Now that Obamacare has been enacted, Americans across the nation are seeing their health insurance bills spiking, leading to what has been a documented slide in full-time hiring, a drop in consumer discretionary spending, not to mention stagnant and declining real wages. In short: a broad economic contraction (yes, yes, who could have possibly foreseen this).
But how is it that insurers set their prices? As Bloomberg explains, insurers are calculating what to charge for health plans in 2015, which is no simple task. Actuaries can’t easily forecast how often the millions of new Obamacare enrollees will go to a doctor.

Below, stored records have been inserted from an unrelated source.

/-! ### Commands and events of the FCU (R480 to R502) -/

/-- Settles O7: each row's own guard is what its clause excludes, and what is left of the row is the clause's effect. That a record left open reports
FAULT_ACTIVE with both counts 1, and what EV147 carries (log 91), are the model's choices. -/
theorem fcuComplete : Obligations.FcuComplete := by
  unfold Obligations.FcuComplete
  refine ⟨?clearOne, ?clearAll, ?arm, ?disarm, ?inject, ?read, ?raises, ?within, ?window, ?unacknowledged, ?heartbeat, ?csHeartbeat, ?fires, ?noPath,
    ?sessionEnd⟩
  case csHeartbeat =>
    intros
    exact event_of_effect rfl
  case clearOne =>
    intro h det action s
    refine cmd_of_runCmd rfl fun d ⟨haction, hrange, hone, hopen⟩ => ?_
    rw [if_neg (not_or.mpr ⟨Nat.not_lt.mpr haction, hrange⟩), if_neg hone, if_neg (not_not_intro hopen)]
  case clearAll =>
    intro h action s
    exact cmd_of_runCmd rfl fun d haction => (if_neg (by omega)).trans (if_pos rfl)
  case arm =>
    intro h secs s
    refine cmd_of_runCmd rfl fun d ⟨hlo, hhi, hgrant⟩ => ?_
    generalize checkGrant 1 h d = g at hgrant ⊢
    obtain ⟨st, d'⟩ := g
    obtain rfl : st = 0 := hgrant
    exact (if_neg (Nat.not_lt.mpr hhi)).trans (if_neg (Nat.ne_of_gt hlo))
  case disarm =>
    intro h s
    refine cmd_of_runCmd rfl fun d hgrant => ?_
    generalize checkGrant 1 h d = g at hgrant ⊢
    obtain ⟨st, d'⟩ := g
    obtain rfl : st = 0 := hgrant
    rfl
  case inject =>
    intro h det flags src scope n s
    refine cmd_of_runCmd rfl fun d ⟨hdet, hsession, hpath, hlane, hclosed, hscope⟩ => ?_
    have hmay : ¬ (¬ bitOf flags 0 = true ∧ 4 ≤ classOf d det ∧ ¬ bitOf scope 2 = true) := by
      rintro ⟨hdry, hcls, hgranted⟩
      rcases hscope with h | h | h
      · exact hdry h
      · omega
      · exact hgranted h
    rw [if_neg (Nat.not_lt.mpr hdet)]
    simp only [fcuInjectEffect, hsession]
    rw [if_neg hpath, if_neg hlane, if_neg (ne_true_of_eq_false hclosed), if_neg hmay]
  case read =>
    intro h first count s
    exact cmd_of_runCmd rfl fun d ⟨hfirst, hlo, hhi, hrecv⟩ => (if_neg (by omega)).trans (if_neg (not_not_intro hrecv))
  case raises =>
    intro det src detail loc s
    exact event_of_meaning (execDetectorRaise det src detail loc .plain) rfl rfl fun _ => if_neg (not_not_intro rfl)
  case within =>
    intro det src detail loc f s
    exact event_of_meaning (execDetectorRaise det src detail loc f) rfl rfl fun hnone => if_pos (ne_true_of_eq_false hnone)
  case window =>
    intro det t s
    refine event_of_meaning (execWindowExpiry det) rfl rfl fun ⟨hend, hopen⟩ => ?_
    simp only [hend]
    exact if_pos hopen
  case unacknowledged =>
    intro det s
    exact event_of_meaning (execCsRaiseUnacknowledged det) rfl rfl fun hraised => if_neg (not_not_intro hraised)
  case heartbeat =>
    intro e s
    exact event_of_meaning (execHeartbeatTimeout e) rfl rfl fun ⟨hwatched, hproof⟩ => (if_neg (not_not_intro hwatched)).trans (if_neg hproof)
  case fires =>
    intro det i s
    exact event_of_meaning (execInjectionFire det) rfl rfl fun hfound => by simp only [hfound]
  case noPath =>
    intro det i s
    exact event_of_meaning (execInjectionNoPath det) rfl rfl fun hfound => by simp only [hfound]
  case sessionEnd =>
    intro s
    exact event_of_meaning execInjectionSessionEnd rfl rfl fun hsession => if_pos hsession

end Sys2Proof.Machine
end

section
/-! SUPPORT. Proofs of the statements of spec/19: the recorder's input queue, and its commands and events; with what an accepted grant leaves alone, and
what a wear check notes before it compares. -/
namespace Sys2Proof.Machine
open Sys2Proof

/-! ### The input queue (R507) -/

/-- With room in the queue an occurrence is appended. -/
theorem pushOcc_of_room {o : Occ} {d : Dev} (h : d.evr.queue.length < 1024) :
    pushOcc o d = { d with evr := { d.evr with queue := d.evr.queue ++ [o] } } := if_pos h

/-- A full queue drops it, and counts the drop. -/
theorem pushOcc_of_full {o : Occ} {d : Dev} (h : 1024 ≤ d.evr.queue.length) :
    pushOcc o d = ({ d with evr := { d.evr with dropped := d.evr.dropped + 1 } } : Dev).bump EVR.STAT.QDROP := if_neg (Nat.not_lt.mpr h)

/-- Of a list handed over the queue takes as many as it has room for, by induction on the list. -/
theorem queue_foldl_pushOcc (l : List Occ) {d : Dev} (h : d.evr.queue.length ≤ 1024) :
    (l.foldl (fun d o => pushOcc o d) d).evr.queue = d.evr.queue ++ l.take (1024 - d.evr.queue.length) := by
  induction l generalizing d with
  | nil => simp
  | cons o t ih =>
    rw [List.foldl_cons]
    rcases Nat.lt_or_ge d.evr.queue.length 1024 with hroom | hfull
    · have hq : (pushOcc o d).evr.queue = d.evr.queue ++ [o] := by rw [pushOcc_of_room hroom]
      have hlen : (pushOcc o d).evr.queue.length = d.evr.queue.length + 1 := by rw [hq, List.length_append, List.length_singleton]
      have hsucc : 1024 - d.evr.queue.length = 1024 - (d.evr.queue.length + 1) + 1 := by omega
      rw [ih (by omega), hlen, hq, hsucc, List.take_succ_cons, List.append_assoc, List.singleton_append]
    · have hq : (pushOcc o d).evr.queue = d.evr.queue := by rw [pushOcc_of_full hfull, Dev.bump_evr]
      have hnone : 1024 - d.evr.queue.length = 0 := by omega
      rw [ih (hq ▸ h), hq, hnone, List.take_zero, List.take_zero]

/-- Settles O51: the two cases of one occurrence, and by induction any list of them. -/
theorem recorderQueueDrops : Obligations.RecorderQueueDrops := by
  unfold Obligations.RecorderQueueDrops
  refine ⟨fun o d => pushOcc_of_room, fun o d hfull => ?_, fun l d => queue_foldl_pushOcc l⟩
  rw [pushOcc_of_full hfull]
  exact ⟨rfl, Dev.rd_bump_same _ _⟩

/-! ### Grants (R540) -/

/-- KE changes nothing but the count of grants and what the last one allowed when it accepts one: every refusal has a status other than 0. -/
theorem checkGrant_accepted {b : Nat} {h : CmdHdr} {d : Dev} (hg : (checkGrant b h d).1 = 0) :
    (checkGrant b h d).2 = (setCnt 3 (d.rd (CRUST.CNT.VALUE 3) + 1) d).wr KEYS.GRANT.LAST_SCOPE (fieldAt (inBuf h d) 24 4) := by
  unfold checkGrant at hg ⊢
  split at hg
  · cases hg
  · next hisl =>
    dsimp only at hg
    split at hg
    · cases hg
    · next hbuf =>
      rw [if_neg hisl]
      refine (congrArg Prod.snd (if_neg hbuf)).trans ?_
      split at hg
      · rfl
      · cases hg

/-! ### Wear (R517) -/

/-- The age in 0.1 years that a wear check comes to, and the device with the age and the forecast noted before they are compared. -/
def wearAge (d : Dev) : Nat := min 65535 ((d.evr.ageDays + if d.evr.stageChk then 0 else 1) * 10 / 365)
def wearNoted (forecast : Nat) (d : Dev) : Dev :=
  (({ d with evr := { d.evr with ageDays := d.evr.ageDays + (if d.evr.stageChk then 0 else 1), stageChk := false } } : Dev).wr EVR.WEAR.FORECAST
    (min forecast 65535)).wr EVR.WEAR.AGE (wearAge d)

/-- Noting them leaves the service years and the wear stage. -/
theorem serviceY_wearNoted (forecast : Nat) (d : Dev) : serviceY (wearNoted forecast d) = serviceY d := by
  rw [serviceY, wearNoted, Dev.rd_wr_ne _ _ (by decide), Dev.rd_wr_ne _ _ (by decide), Dev.rd_set_evr, serviceY]

theorem rd_wstage_wearNoted (forecast : Nat) (d : Dev) : (wearNoted forecast d).rd EVR.STAT.WSTAGE = d.rd EVR.STAT.WSTAGE := by
  rw [wearNoted, Dev.rd_wr_ne _ _ (by decide), Dev.rd_wr_ne _ _ (by decide), Dev.rd_set_evr]

/-- What the comparison of forecast f with the target does to the device that has noted both, `day` days after the last one. -/
def wearCompared (f target day : Nat) (d : Dev) : Dev :=
  let st := d.rd EVR.STAT.WSTAGE
  if f < target then
    let d : Dev := { d with evr := { d.evr with goodDays := 0, stageChk := decide (st < 3) } }
    let d := raise 168 f (d.wr EVR.STAT.WEAR_LIMIT 1)
    raiseEv 153 (min 3 (st + 1)) 0 (d.wr EVR.STAT.WSTAGE (min 3 (st + 1)))
  else if target * 11 < f * 10 then
    let g := d.evr.goodDays + day
    if 30 ≤ g ∧ 0 < st then
      let d : Dev := { d with evr := { d.evr with goodDays := 0, stageChk := true } }
      let d := d.wr EVR.STAT.WSTAGE (st - 1)
      raiseEv 153 (st - 1) 0 (if st = 1 then d.wr EVR.STAT.WEAR_LIMIT 0 else d)
    else { d with evr := { d.evr with goodDays := g } }
  else { d with evr := { d.evr with goodDays := 0 } }

/-- A wear check notes, then compares. -/
theorem exec_wearCheck (forecast : Nat) (s : State) : exec (.wearCheck forecast) s =
    go (fun d => wearCompared (min forecast 65535) (serviceY (wearNoted forecast d) * 10 - wearAge d) (if d.evr.stageChk then 0 else 1)
      (wearNoted forecast d)) s := rfl

/-- A short forecast takes the next stage (R517). -/
theorem wearCompared_short {f target : Nat} (day : Nat) {d : Dev} (h : f < target) : wearCompared f target day d =
    (let st := d.rd EVR.STAT.WSTAGE
     let d : Dev := { d with evr := { d.evr with goodDays := 0, stageChk := decide (st < 3) } }
     let d := raise 168 f (d.wr EVR.STAT.WEAR_LIMIT 1)
     raiseEv 153 (min 3 (st + 1)) 0 (d.wr EVR.STAT.WSTAGE (min 3 (st + 1)))) := if_pos h

/-- A forecast a tenth above the target, on the 30th such day, undoes the only stage, and with it the limit (R517). -/
theorem wearCompared_long {f target day : Nat} {d : Dev} (h : target * 11 < f * 10) (hday : 30 ≤ d.evr.goodDays + day)
    (hst : d.rd EVR.STAT.WSTAGE = 1) : wearCompared f target day d =
    (let d : Dev := { d with evr := { d.evr with goodDays := 0, stageChk := true } }
     raiseEv 153 0 0 ((d.wr EVR.STAT.WSTAGE 0).wr EVR.STAT.WEAR_LIMIT 0)) := by
  simp only [wearCompared, hst]
  rw [if_neg (by omega), if_pos h, if_pos ⟨hday, by decide⟩, if_pos trivial]

/-! ### Clearing (R516) -/

/-- With a new configuration both areas are emptied, so that the first sequence kept is the next one. -/
theorem evrClearEffect_of_conf {h : CmdHdr} {areas conf : Nat} {d : Dev} (hconf : conf ≤ 2) : evrClearEffect h areas conf d =
    (let d := d.evr.openSeqs.foldl (fun d q => sealRec q d) d
     let d : Dev := { d with evr := { d.evr with areaC := [], mirror := [], closeMark := none } }
     let d : Dev := ({ d with evr := { d.evr with areaF := [] } } : Dev).wr EVR.STAT.F_FULL 0
     let d := d.wr EVR.CFG.CONF conf
     let d := if conf = 0 then d.wr EVR.STAT.FALLBACK 0 else d
     let kept := d.evr.nextSeq
     .done (raiseEv 155 0 0 (writeNow 13 0x002 kept (d.rd (CRUST.CNT.VALUE 3)) (1 + h.port.val) d)) stOK [kept]) := by
  have hgiven : conf ≠ 0xFF := by omega
  simp only [evrClearEffect, if_pos hgiven]
  by_cases hS : conf = 0
  · simp only [if_pos hS]
    rfl
  · simp only [if_neg hS]
    rfl

/-! ### Commands and events of the recorder (R507 to R519) -/

/-- Settles O8: each row's own guard is what its clause excludes, and what is left of the row is the clause's effect. That CONF 0 ends a fallback and that
the check after a change of stage counts no day (log 92), and how far the clock is carried (log 20), are the model's choices. -/
theorem recorderComplete : Obligations.RecorderComplete := by
  unfold Obligations.RecorderComplete
  refine ⟨?read, ?stream, ?clear, ?note, ?intake, ?pages, ?period, ?reload, ?wearShort, ?wearLong⟩
  case note =>
    intro h w0 w1 s
    exact cmd_of_runCmd rfl fun d _ => rfl
  case read =>
    intro h area first count r rs s
    refine cmd_of_runCmd rfl fun d ⟨harea, hnone, hlo, hhi, hrecv, hheld⟩ => ?_
    have hparam : ¬ (1 < area ∨ (area = 1 ∧ d.rd EVR.CFG.CONF = 2) ∨ count < 1 ∨ 65536 < count) :=
      not_or.mpr ⟨Nat.not_lt.mpr harea, not_or.mpr ⟨hnone, by omega⟩⟩
    rw [if_neg hparam, if_neg (not_not_intro hrecv)]
    simp only [hheld]
    rfl
  case stream =>
    intro h ring area start first s
    refine cmd_of_runCmd rfl fun d ⟨harea, hnone, hstart, hring, hport, hkind, hrun, hon⟩ => ?_
    rw [if_neg (not_or.mpr ⟨Nat.not_lt.mpr harea, not_or.mpr ⟨hnone, Nat.not_lt.mpr hstart⟩⟩), if_neg (by simp [hring, hport, hkind, hrun])]
    exact if_neg hon
  case clear =>
    intro h areas conf s
    refine cmd_of_runCmd rfl fun d ⟨hareas, hconf, hspace, hmem, hgrant⟩ => ?_
    have hevr : (checkGrant 3 h d).2.evr = d.evr := by rw [checkGrant_accepted hgrant]; rfl
    have hpwr : (checkGrant 3 h d).2.pwr = d.pwr := by rw [checkGrant_accepted hgrant]; rfl
    generalize checkGrant 3 h d = g at hgrant hevr hpwr ⊢
    obtain ⟨st, d'⟩ := g
    obtain rfl : st = 0 := hgrant
    replace hevr : d'.evr = d.evr := hevr
    replace hpwr : d'.pwr = d.pwr := hpwr
    have hparam : ¬ (3 < areas ∨ (2 < conf ∧ conf ≠ 0xFF) ∨ (bitOf areas 1 = true ∧ d'.rd EVR.CFG.CONF = 2 ∧ conf = 0xFF)) := by
      rintro (hbad | ⟨hbad, -⟩ | ⟨-, -, hbad⟩) <;> omega
    have hroom : ¬ (conf ≠ 0xFF ∧ d'.evr.partA < confMiB conf) := by
      rw [hevr]
      exact fun ⟨_, hsmall⟩ => Nat.not_lt.mpr hspace hsmall
    have hdie : ¬ ((conf = 1 ∨ conf = 2) ∧ d'.pwr.memLost = true) := by
      rw [hpwr]
      exact fun ⟨_, hlost⟩ => ne_true_of_eq_false hmem hlost
    exact (if_neg hparam).trans ((if_neg hroom).trans ((if_neg hdie).trans (evrClearEffect_of_conf hconf)))
  case intake =>
    intro o rest s
    refine event_of_meaning execRecordIntake rfl rfl fun ⟨htakes, hq⟩ => ?_
    rw [if_neg (not_not_intro htakes)]
    simp only [hq]
  case pages =>
    intro okA okB s
    exact event_of_meaning (execRecordMirror okA okB) rfl rfl fun hfull => if_pos hfull
  case period =>
    intro okA okB s
    exact event_of_meaning (execRecordMirror okA okB) rfl rfl fun hnone => if_neg (not_not_intro hnone)
  case reload =>
    intro s
    exact event_of_meaning execAreaCReloadEnd rfl rfl fun ⟨hreloading, hafter⟩ => if_neg (not_or.mpr ⟨not_not_intro hreloading, hafter⟩)
  case wearShort =>
    intro forecast s
    refine event_of_go (exec_wearCheck forecast s) fun hshort => ?_
    replace hshort : min forecast 65535 < serviceY s.dev * 10 - wearAge s.dev := hshort
    rw [serviceY_wearNoted, wearCompared_short _ hshort, rd_wstage_wearNoted]
    rfl
  case wearLong =>
    intro forecast s
    refine event_of_go (exec_wearCheck forecast s) fun ⟨hlong, hdays, hstage⟩ => ?_
    replace hlong : (serviceY s.dev * 10 - wearAge s.dev) * 11 < min forecast 65535 * 10 := hlong
    rw [← rd_wstage_wearNoted forecast s.dev] at hstage
    replace hdays : 30 ≤ (wearNoted forecast s.dev).evr.goodDays + (if s.dev.evr.stageChk then 0 else 1) := hdays
    rw [serviceY_wearNoted, wearCompared_long hlong hdays hstage]
    rfl

end Sys2Proof.Machine
end

section
/-! SUPPORT. Proofs of the statements of spec/20: the length of a signature, key updates that pass and that fail, and the commands of the KEYS unit. -/
namespace Sys2Proof.Machine
open Sys2Proof

/-! ### Lengths -/

theorem length_toBytes (n v : Nat) : (toBytes n v).length = n := by
  induction n generalizing v with
  | zero => rfl
  | succ n ih => rw [toBytes, List.length_cons, ih]

theorem length_beBytes (n v : Nat) : (beBytes n v).length = n := by rw [beBytes, List.length_reverse, length_toBytes]

/-- A signature is two coordinates long. -/
theorem Curve.length_sign (c : Curve) (d k : Nat) (m : List Byte) : (c.sign d k m).length = 2 * c.len := by
  rw [Curve.sign, List.length_append, length_beBytes, length_beBytes, Nat.two_mul]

New federal rules and expensive drugs will also increase costs. Wrong guesses could wipe out profits.
Here is a quick and dirty way to understand why premiums are going up.
1. Cost of claims
This one’s easy. Insurers know what they paid in claims for the previous year and use it as a basis for the year to come.
2. Benefit changes
Past payouts are no longer a reliable predictor, though, especially with so many new Obamacare patients. And doctor visits will increase, because plans that didn’t cover maternity care and mental health must do so under the health-care law. That will bump up the premiums of some plans.
3. Rising prices
Actuaries adjust for what they call medical trend, or how fast the cost of care* is rising. From 2014 to 2015 it’s expected to rise as much as 6.8 percent. That includes changes in cost (the price of an MRI) and utilization (how many MRIs are performed).
* One tough thing to anticipate is how much new drugs will cost. Doctors are flocking to prescribe Sovaldi, a cure for hepatitis C with an $84,000 price tag. The drug cost UnitedHealth $100m in the first quarter of 2014—a sum the company called “a multiple of what we expected.”
4. Risk pool
Demographics help insurers estimate what it will cost to cover their customers. Older people typically need more care, and women of childbearing age are more expensive to insure than men*. These costs are built into plans.
* In some states, including Louisiana and Mississippi, enrollment on healthcare.gov by women accounted for almost 60% of sign-ups. That could drive up rates if insurers haven’t planned for it.
5. Provider networks
Health insurers can negotiate better rates from medical providers by promising to steer them more patients. They can also save money by avoiding expensive providers.
Insurers can vary premiums based on location. Medical care is more expensive in some rural areas where there are fewer doctors and in places with less competition.
Obamacare set aside $10 billion in 2014 to help insurers cover higher-than-expected claims in the law’s first year. That pool shrinks to $6 billion in 2015. Insurance companies will make up the difference by raising prices on some plans.
8. Taxes and fees
Insurers will pay $11.3 billion in fees in 2015 to fund Obamacare programs. That’s about 3 percent of premiums, up slightly from 2014.
9. Profit and risk load
Insurers plan for 3 percent to 5 percent profit. More uncertainty may prompt them to increase their risk load, a cushion against unexpected losses.